As Fort Gordon’s first black commander, Gray diversified leadership at a time when the black population was increasing in Augusta, former Mayor Bob Young said.
Gray commanded the Army post from May to July 1990 and August 1991 to July 1994. He retired from the Army in 1997 with more than 31 years of service.
The Georgia State Patrol continues to investigate the fatal wreck.
Jenkins County Coroner Henry Young said Gray was driving a pickup on the Georgia Highway 21 bypass when his vehicle collided with an 18-wheel tractor-trailer. The accident occurred between 6 and 6:30 a.m.
There were no passengers in Gray’s vehicle, the coroner said.
He was remembered Wednesday as a strong leader who remained active in community affairs after his retirement.
“He understood the importance of the ties of the military post and the city.

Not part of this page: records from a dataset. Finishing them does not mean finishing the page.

-- ==== Sys2Proof/Tests/Slice0.lean ====
section
/-! SUPPORT. Tests and witnesses. Expected values are those of the spec: 95_test_vectors.md, the examples of the rules,
44_parity.md R254. A `witness_<Name>` theorem shows a state and operands that meet the hypotheses of
`Obligations.<Name>`, each clause at a boundary where it has one. -/

namespace Sys2Proof.Tests

open Sys2Proof.Machine Sys2Proof.Spec

/-! ## Builders -/

/-- A WWV configuration with a start value, defaults otherwise. -/
def wwvAt (t : CivilTime) : Config := { defaultConfig with start := t }

/-- The same start value in IRIG-B format with IEEE-1344. -/
def ieeeAt (t : CivilTime) : Config := { wwvAt t with fmt := Selector.format .irigIeee1344 }

/-- The state after a LOAD of `c` with one TICK (rc port code given) to come. -/
def ready (c : Config) (code : BitVec 2) : State := State.afterLoad c [.tick code]

/-- The next state of a result; the given one where it stops. -/
def nextOf (r : Result) (d : State) : State :=
  match r with
  | .next t => t
  | .fault _ => d
  | .refused _ => d

/-- Whether a result is a next state. -/
def isNext (r : Result) : Bool :=
  match r with
  | .next _ => true
  | .fault _ => false
  | .refused _ => false

theorem eq_next {r : Result} (d : State) (h : isNext r = true) : r = .next (nextOf r d) := by
  cases r <;> simp_all [isNext, nextOf]

/-- The state one step after. -/
def after (s : State) : State := nextOf (step s) s

/-- The state one entry after. -/
def ran (i : Instr) (s : State) : State := nextOf (exec i s) s

/-- What AdvanceSecond makes of a state about to run a TICK with rate correction `rc`. -/
def advanced (s : State) (rc : RcMode) : State × Bool :=
  match advanceSecond { s with cmds := [], out := [], rc := rc } with
  | .ok p => p
  | .error _ => (s, false)

/-- A computable form of the invariant. -/
def invCheck (s : State) : Bool :=
  s.loaded &&
  decide (s.ct.year.toNat ≤ 99 ∧ 1 ≤ s.ct.day.toNat ∧ s.ct.day.toNat ≤ yearLength s.ct.year ∧ s.ct.hour.toNat ≤ 23 ∧
    s.ct.minute.toNat ≤ 59 ∧ s.ct.second.toNat ≤ 60) &&
  decide ((s.leapState = .normal ∧ s.ct.second.toNat ≤ 59) ∨ (s.leapState = .zeroAfterInsert ∧ s.ct.second = 60)) &&
  decide (s.dst.target = s.cfg.dst.target ∧
    (s.dst.pend = true → s.cfg.dst.req = true ∧ s.dst.active = s.cfg.dst.active0)) &&
  decide (s.cur.toNat ≤ (lastIndex s.cfg.fmt).toNat) &&
  decide ((s.fault = false ∧ s.fcause = .none ∧ s.findex = 0 ∧ s.bitIndex = 0) ∨
    (s.fault = true ∧ s.fcause ≠ .none ∧ s.findex = position s ∧ s.bitIndex.toNat ≤ 99)) &&
  decide (startLegal s.cfg.start = true ∧ codesLegal s.cfg = true) && Memory.wf s.cfg.tables &&
  decide (s.rc = .none) &&
  s.cmds.all fun k => match k with
    | .load c => Memory.wf c.tables
    | .tick _ => true

theorem inv_of_check {s : State} (h : invCheck s = true) : Inv s := by
  simp only [invCheck, Bool.and_eq_true, decide_eq_true_eq, List.all_eq_true] at h
  obtain ⟨⟨⟨⟨⟨⟨⟨⟨⟨h1, h2⟩, h3⟩, h4⟩, h5⟩, h6⟩, h7⟩, h8⟩, h9⟩, h10⟩ := h
  refine ⟨h1, h2, h3, h4, h5, h6, h7, h8, h9, fun k hk => ?_⟩
  have := h10 k hk
  cases k with
  | load c => exact this
  | tick _ => trivial

/-- The hypotheses of the statements about a TICK hold of a state with one TICK to come, where AdvanceSecond answers. -/
theorem tick_advances {s : State} {code : BitVec 2} {rc : RcMode}
    (h : (s.loaded && !s.fault && decide (s.cmds = [.tick code]) && decide (rcOfCode code = some rc)) = true)
    (ha : (advanceSecond { s with cmds := [], out := [], rc := rc }).isOk = true) :
    tickAdvances s rc [] (advanced s rc).1 (advanced s rc).2 := by
  simp only [Bool.and_eq_true, Bool.not_eq_true', decide_eq_true_eq] at h
  refine ⟨h.1.1.1, h.1.1.2, ⟨code, h.1.2, h.2⟩, ?_⟩
  unfold advanced
  cases e : advanceSecond { s with cmds := [], out := [], rc := rc } with
  | ok p => rfl
  | error r => rw [e] at ha; cases ha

He did everything he could to strengthen it,” Bob Young said. “His door was always open to us. He was a very engaged member of our community.
“I thought it was very important for this community to have an African-American in a key leadership position,” he continued. “He was extremely competent.”
After leaving Fort Gordon in 1994, Gray served with the U.S. Army Europe and the 7th Army. Other positions included 35th Signal Brigade commander at Fort Bragg, N.C., and deputy director for plans, programs and systems for the Office of the Secretary of the Army during Operation Desert Shield and Desert Storm.
Gray oversaw Fort Gordon’s expansion after the Persian Gulf War when three units were moved to the base during the nation’s Base Realignment and Closure initiatives.
He was also instrumental in initiating changes to technology and enhanced technical training used by the Signal Center, according to military officials.
Pat Blanchard served as the chairman of the Augusta Metro Chamber of Commerce’s Military Affairs Committee during Gray’s command.
“I was always very impressed with him. He was a capable leader and a great man. I was deeply saddened by the news today,” said Blanchard, the board vice chairman for First Bank of Georgia.
Gray’s good citizenship continued after his appointment at Fort Gordon ended. He was a familiar face at community events and veteran services and supported community initiatives, Blanchard said.
“He had a lot of leadership skills and, as they say in the military, he was a great soldier,” he said.
Clint Bryant, Augusta State University’s athletic director, was a longtime friend. The two used to meet monthly as part of a group called the Ten Club to discuss intellectual topics.
“He was very bright, very smart. I can tell you one thing, he loved his country,” Bryant said. “This community, our nation has lost a great commander.”
Retired Lt. Gen. Bruce Harris, the commander of Fort Gordon from June 1986 to June 1988, said he was saddened by the loss of an individual he knew as an outstanding soldier.
“I knew his talents and watched everything he was able to do,” Harris said. “It’s tragic that it had to happen the way it did.”